Сказки плохо умеют заканчиваться. Почти как битвы. Завершишь одну - а следом привяжется, зацепится, потянется следующая. Хочешь - я расскажу тебе сказку о том, кто взял свой жребий и ввязался в битву, имя которой - бесконечность? Я расскажу об Аиде Неумолимом и Ужасном, об Аиде Похитителе, о Запирающем Двери, о... Нет? Ну, тогда я расскажу об Аиде-невидимке. О нелюбимом муже любимой жены. О друге смерти, воине и воре. И мы увидим - какая из сказок правдивее.
В книге рассказывается история главного героя, который сталкивается с различными проблемами и препятствиями на протяжении всего своего путешествия. По пути он встречает множество второстепенных персонажей, которые играют важные роли в истории. Благодаря опыту главного героя книга исследует такие темы, как любовь, потеря, надежда и стойкость. По мере того, как главный герой преодолевает свои трудности, он усваивает ценные уроки жизни и растет как личность.
В книге рассказывается история главного героя, который сталкивается с различными проблемами и препятствиями на протяжении всего своего путешествия. По пути он встречает множество второстепенных персонажей, которые играют важные роли в истории. Благодаря опыту главного героя книга исследует такие темы, как любовь, потеря, надежда и стойкость. По мере того, как главный герой преодолевает свои трудности, он усваивает ценные уроки жизни и растет как личность.
Формула чудес такова: один слушатель в возрасте до шести лет, один чтец, возраст упустим, с интерсными взглядами на жизнь и чувтсвом юмора, хорошее классическое чтиво в современной интерпретации. Правильные слова — и вот вам чудеса и приключения: брутальные принцы, моложавые короли, вредные феи-крестные, злопамятные мачехи и многие другие личности. Готовьте тыкву, мы собираемся на бал!
Пять правил восхождения на трон Ада:1. Забудьте прошлое.2. Выпейте за настоящее.3. Хотите-не хотите, а вспомните прошлое.4. Выпейте теперь за это. (не забудьте замуж выйти!)5. Уберите оставшихся соперников.
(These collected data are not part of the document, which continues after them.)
/-! ### The drive ports -/

/-- An entry that arrives at a port whose queue has room (R127, R115, R121). At an OFFLINE port it
completes at once: its result goes to its owner and the queue stays as it is. Otherwise it becomes the
last of the queue: an IDLE port chooses; in WAIT_SECTOR it becomes the chosen entry only if it lies on
the current cylinder and its sector comes sooner than the chosen entry's; in POSITIONING, RESTORING and
ACTIVE it waits. Said for no stream that waits for this port or for a page. -/
def Obligations.ArrivalsAreQueued : Prop :=
  ∀ (w : Work) (p : PortNo) (e : Entry), (w.port p).queue.length < 12 → w.pool.waitList = [] →
    (∀ i : StreamNo, (w.stream i).waitedPort ≠ some p) →
    let pt := w.port p
    let queued : Port := { pt with queue := pt.queue ++ [e] }
    let placed (after : Port) : Work :=
      { w with ports := w.ports.set p after, serial := w.serial + 1 }
    (pt.state = .offline → w.placeEntry p e = { w with
      agenda := w.agenda ++ [.result e { result := .offline }], serial := w.serial + 1 }) ∧
    (pt.state = .idle → w.placeEntry p e = placed queued.choose) ∧
    (pt.state = .positioning ∨ pt.state = .restoring ∨ pt.state = .active →
      w.placeEntry p e = placed queued) ∧
    (∀ c, pt.state = .waitSector → queued.chosenEntry = some c → w.placeEntry p e = placed (
      if pt.curCyl = some e.cyl ∧ queued.distance e.sector < queued.distance c.sector then
        { queued with chosen := some e.serial }
      else queued))

/-- The choice (Table 7.6, R114, R115): a recovery entry on another cylinder; else the oldest entry, off
the cylinder with 8 completions passed; else the entry on the cylinder that comes soonest after the
last mark, the older of two that come together; else the oldest entry's cylinder; with nothing QUEUED,
IDLE. Positioning sends POSITION and sets the target, with its tries anew unless the last failed
positioning had that target. The rotational distance is (s − m − 1) modulo the sectors per track, with
the last mark m, or s where there is none. -/
def Obligations.ChoiceFollowsItsTable : Prop :=
  (∀ pt : Port,
     let goesTo (cyl : Nat) : Port := { pt with
       state := .positioning, curCyl := none, target := some cyl, chosen := none
       posTries := if pt.failedTarget = some cyl then pt.posTries else 0
       outstanding := some (.position cyl), line := some (.command (.position cyl)) }
     (pt.queued = [] → pt.choose = { pt with state := .idle, chosen := none }) ∧
     ∀ oldest rest, pt.queued = oldest :: rest →
       (∀ r, pt.recoveryEntry = some r → pt.curCyl ≠ some r.cyl → pt.choose = goesTo r.cyl) ∧
       ((∀ r, pt.recoveryEntry = some r → pt.curCyl = some r.cyl) →
         (pt.curCyl ≠ some oldest.cyl → 8 ≤ oldest.passed → pt.choose = goesTo oldest.cyl) ∧
         (pt.curCyl = some oldest.cyl ∨ oldest.passed < 8 →
           ((∀ e ∈ pt.queued, pt.curCyl ≠ some e.cyl) → pt.choose = goesTo oldest.cyl) ∧
           ((∃ e ∈ pt.queued, pt.curCyl = some e.cyl) →
             ∃ before e after, pt.queued = before ++ e :: after ∧ pt.curCyl = some e.cyl ∧
               (∀ f ∈ before, pt.curCyl = some f.cyl → pt.distance e.sector < pt.distance f.sector) ∧
               (∀ f ∈ after, pt.curCyl = some f.cyl → pt.distance e.sector ≤ pt.distance f.sector) ∧
               pt.choose = { pt with state := .waitSector, chosen := some e.serial })))) ∧
  ∀ (pt : Port) (g : Geometry) (sector : Nat), pt.geometry = some g → sector < g.sectors →
    (∀ m, pt.lastMark = some m → m < g.sectors →
      (pt.distance sector : Int) = ((sector : Int) - m - 1) % g.sectors) ∧
    (pt.lastMark = none → pt.distance sector = sector)

/-- IDENT at an attaching port (R112): a geometry out of range fails the attach with BAD_GEOMETRY and
the figures, a drive that is not ready with OFFLINE; otherwise the figures are kept and the heads are
restored. IDENTIFY_TIMEOUT answers PORT_ABSENT and NOT_READY answers OFFLINE, in the same way. A
restore for an attach that fails (R113), by RESTORE_TIMEOUT or POSITION_FAULT, answers POSITION_FAULT,
and NOT_READY during it answers OFFLINE. That it ends well is said in PositionedArrives. -/
def Obligations.AttachTakesItsAnswer : Prop :=
  (∀ (s : State) (p : PortNo) (cylinders : Half) (heads sectors : Byte) (ready : Bool) (tag : Byte),
     s.resetLow = false → s.ports[p].state = .attaching →
     s.ports[p].outstanding = some .identify → s.ports[p].attachPending = some tag →
     let pt := s.ports[p]
     let g : Geometry := ⟨cylinders.toNat, heads.toNat, sectors.toNat⟩
     let good : Prop := 1 ≤ g.cylinders ∧ g.cylinders ≤ 4096 ∧ 1 ≤ g.heads ∧ g.heads ≤ 16 ∧
       8 ≤ g.sectors ∧ g.sectors ≤ 64
     let fails (r : Result) (payload : List Byte) : State :=
       { s.withPort p { pt with
           state := .absent, attachPending := none, attachGeometry := none, lastMark := none
           outstanding := none } with
         host := s.host.answer tag r payload }
     (¬ good → exec (.ident p cylinders heads sectors ready) s = .next (fails .badGeometry
       (beBytes 2 g.cylinders ++ beBytes 1 g.heads ++ beBytes 1 g.sectors))) ∧
     (good → ready = false →
       exec (.ident p cylinders heads sectors ready) s = .next (fails .offline [])) ∧
     (good → ready = true → exec (.ident p cylinders heads sectors ready) s =
       .next (s.withPort p { pt with
         attachGeometry := some g
         state := .restoring, curCyl := none, chosen := none
         restores := min (2 ^ 32 - 1) (pt.restores + 1)
         outstanding := some .restore, line := some (.command .restore) })) ∧
     exec (.identifyTimeout p) s = .next (fails .portAbsent []) ∧
     exec (.notReady p) s = .next (fails .offline [])) ∧
  ∀ (s : State) (p : PortNo) (c : Instr) (r : Result) (tag : Byte), s.resetLow = false →
    ((c = .restoreTimeout p ∨ c = .positionFault p) ∧ r = .positionFault ∨
      c = .notReady p ∧ r = .offline) → s.ports[p].state = .restoring →
    s.ports[p].attachPending = some tag →
    exec c s = .next { s.withPort p { s.ports[p] with
        state := .absent, attachPending := none, attachGeometry := none, lastMark := none
        outstanding := none } with
      host := s.host.answer tag r [] }

/-- READY, and IDENT at an OFFLINE port that waits for it (R122): READY sends IDENTIFY unless the
cause is GEOMETRY or one is out; the same geometry from a ready drive restores it, another leaves the
port OFFLINE with cause GEOMETRY and raises PORT_CHANGE, and no answer, or one not ready, gives cause
NO_IDENT. -/
def Obligations.OfflineDrivesReturn : Prop :=
  ∀ (s : State) (p : PortNo) (cylinders : Half) (heads sectors : Byte) (kept : Geometry),
    s.resetLow = false → s.ports[p].state = .offline → s.ports[p].geometry = some kept →
    let pt := s.ports[p]
    let g : Geometry := ⟨cylinders.toNat, heads.toNat, sectors.toNat⟩
    let silent : State :=
      s.withPort p { pt with offlineCause := some .noIdent, outstanding := none }
    (pt.offlineCause ≠ some .geometry → pt.outstanding = none →
      exec (.ready p) s = .next (s.withPort p { pt with
        outstanding := some .identify, line := some (.command .identify) })) ∧
    (pt.offlineCause = some .geometry ∨ pt.outstanding ≠ none → exec (.ready p) s = .next s) ∧
    (pt.outstanding = some .identify →
      exec (.ident p cylinders heads sectors false) s = .next silent ∧
      exec (.identifyTimeout p) s = .next silent ∧
      exec (.notReady p) s = .next silent ∧
      (g = kept → exec (.ident p cylinders heads sectors true) s = .next (s.withPort p { pt with
        state := .restoring, curCyl := none, chosen := none
        restores := min (2 ^ 32 - 1) (pt.restores + 1)
        outstanding := some .restore, line := some (.command .restore) })) ∧
      (g ≠ kept → exec (.ident p cylinders heads sectors true) s =
        .next (State.notified
          (s.withPort p { pt with offlineCause := some .geometry, outstanding := none })
          (.portChange p .offline (.offline .geometry) (some kept) (some g) 0))))

/-- An attached port goes OFFLINE (R120) on NOT_READY, on MARK_TIMEOUT, and on a restore that fails
(R119): its record keeps geometry and counters, and PORT_CHANGE is raised with the number of entries
completed; an entry in the engine is cut. Said here for a queue that is empty or holds one format,
which is answered OFFLINE before or after the notice: the port's offer and the taking of its results
come in either order (R152; log 6). That nothing of a format cut in the engine shows as gone out on the
drive line (log 41), and that the header flags of a free engine are 0x00 (log 9), is the model's choice. -/
def Obligations.PortsGoOffline : Prop :=
  ∀ (s : State) (p : PortNo) (c : Instr) (cause : OfflineCause), s.resetLow = false →
    s.ports[p].attachPending = none →
    (c = .notReady p ∧ cause = .notReady ∨ c = .markTimeout p ∧ cause = .marks ∨
      c = .restoreTimeout p ∧ cause = .restore ∧ s.ports[p].state = .restoring ∨
      c = .positionFault p ∧ cause = .restore ∧ s.ports[p].state = .restoring) →
    (s.ports[p].state = .restoring ∨ s.ports[p].state = .idle ∨ s.ports[p].state = .positioning ∨
      s.ports[p].state = .waitSector ∨ s.ports[p].state = .active) →
    (∀ i : StreamNo, s.streams[i].waitedPort ≠ some p) →
    let pt := s.ports[p]
    let off := s.withPort p { pt with
      state := .offline, offlineCause := some cause, curCyl := none, target := none
      lastMark := none, chosen := none, recovery := none, posTries := 0, failedTarget := none
      outstanding := none, queue := [] }
    let freed := { off with
      engine := if s.engine.holder = some p then { holder := none, phase := .free, flags := 0 }
        else s.engine }
    let told (u : State) (n : Nat) : State :=
      u.notified (.portChange p .offline (.offline cause) pt.geometry none n)
    (pt.queue = [] → exec c s = .next (told freed 0)) ∧
    (∀ (e : Entry) (tag : Byte) (lock : Bool), pt.queue = [e] → e.kind = .format tag lock →
      let chosen : State := { freed with pickCount := s.pickCount + 1 }
      let answered (u : State) : State := { u with host := u.host.answer tag .offline [] }
      exec c s = .next (answered (told chosen 1)) ∨ exec c s = .next (told (answered chosen) 1))

/-- POSITIONED (R117, R113, R119, R122): at a positioning port the target is reached and the port
chooses; a port that restores for an attach records the geometry and answers OK; for a kept target it
positions again, and with none it chooses from cylinder 0; on the return of its drive it is IDLE at
cylinder 0, raises PORT_CHANGE with cause READY, and then chooses among the entries queued during the
restore, of which there may be none. Another cylinder is ignored (R109). -/
def Obligations.PositionedArrives : Prop :=
  ∀ (s : State) (p : PortNo) (cylinder : Half), s.resetLow = false →
    let pt := s.ports[p]
    let reached (cyl : Nat) : Port := { pt with
      curCyl := some cyl, target := none, posTries := 0, failedTarget := none, outstanding := none
      recovery := if pt.recoveryEntry.map Entry.cyl = some cyl then none else pt.recovery }
    (pt.state = .positioning → pt.target = some cylinder.toNat →
      exec (.positioned p cylinder) s = .next (s.withPort p (reached cylinder.toNat).choose)) ∧
    (pt.state = .positioning → pt.target ≠ some cylinder.toNat →
      exec (.positioned p cylinder) s = .next s) ∧
    (pt.state = .restoring → cylinder ≠ 0 → exec (.positioned p cylinder) s = .next s) ∧
    (∀ tag g, pt.state = .restoring → cylinder = 0 → pt.attachPending = some tag →
      pt.attachGeometry = some g →
      exec (.positioned p cylinder) s = .next { s.withPort p { pt with
          state := .idle, geometry := some g, attachGeometry := none, attachPending := none
          curCyl := some 0, outstanding := none } with
        host := s.host.answer tag .ok (beBytes 2 g.cylinders ++ beBytes 1 g.heads ++
          beBytes 1 g.sectors ++ beBytes 4 (g.cylinders * g.heads * g.sectors)) }) ∧
    (pt.state = .restoring → cylinder = 0 → pt.attachPending = none → pt.offlineCause = none →
      (∀ cyl, pt.target = some cyl → cyl ≠ 0 →
        exec (.positioned p cylinder) s = .next (s.withPort p { pt with
          state := .positioning, outstanding := some (.position cyl)
          line := some (.command (.position cyl)) })) ∧
      (pt.target = none ∨ pt.target = some 0 →
        exec (.positioned p cylinder) s = .next (s.withPort p (reached 0).choose))) ∧
    (∀ cause, pt.state = .restoring → cylinder = 0 → pt.attachPending = none →
      pt.offlineCause = some cause → pt.queued = [] →
      exec (.positioned p cylinder) s = .next (State.notified
        (s.withPort p { pt with
          state := .idle, curCyl := some 0, offlineCause := none, outstanding := none
          chosen := none })
        (.portChange p .idle .ready pt.geometry none 0))) ∧
    (∀ cause, pt.state = .restoring → cylinder = 0 → pt.attachPending = none →
      pt.offlineCause = some cause → pt.queued ≠ [] →
      exec (.positioned p cylinder) s = .next (State.notified
        (s.withPort p (Port.choose { pt with
          state := .idle, curCyl := some 0, offlineCause := none, outstanding := none }))
        (.portChange p .idle .ready pt.geometry none 0)))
Ещё совсем недавно Виктория могла уверенно назвать своё имя, возраст, пол и, так сказать, местообитание. А ещё она стопроцентно была уверена в своей человечности и, что эльфы, гномы и всяка разна другая нелюдь, прерогатива книг в жанре фэнтези. Тем более, какие то непонятные аниморфы... Одна случайная встреча и она непонятно где, непонятно кто и непонятно зачем. Даже возраст непонятный...
В застывшем воздухе — дымы пожарищ. Бреду по раскисшей дороге. Здесь до меня прошли мириады ног. И после будут идти — литься нескончаемым потоком… Рядом жадно чавкает грязь. — тоже кто-то идет. И кажется не один. Если так, то мне остается только позавидовать счастливому попутчику. Ибо неизбывное одиночество сжигает мою душу и нет сил противостоять этому пламени.Ненависть повисла над дорогой, обнажая гнилые, побуревшие от крови клыки. Безысходность… Я не могу идти дальше, я обессилел. Но… все-таки иду. Ибо в движении — жизнь.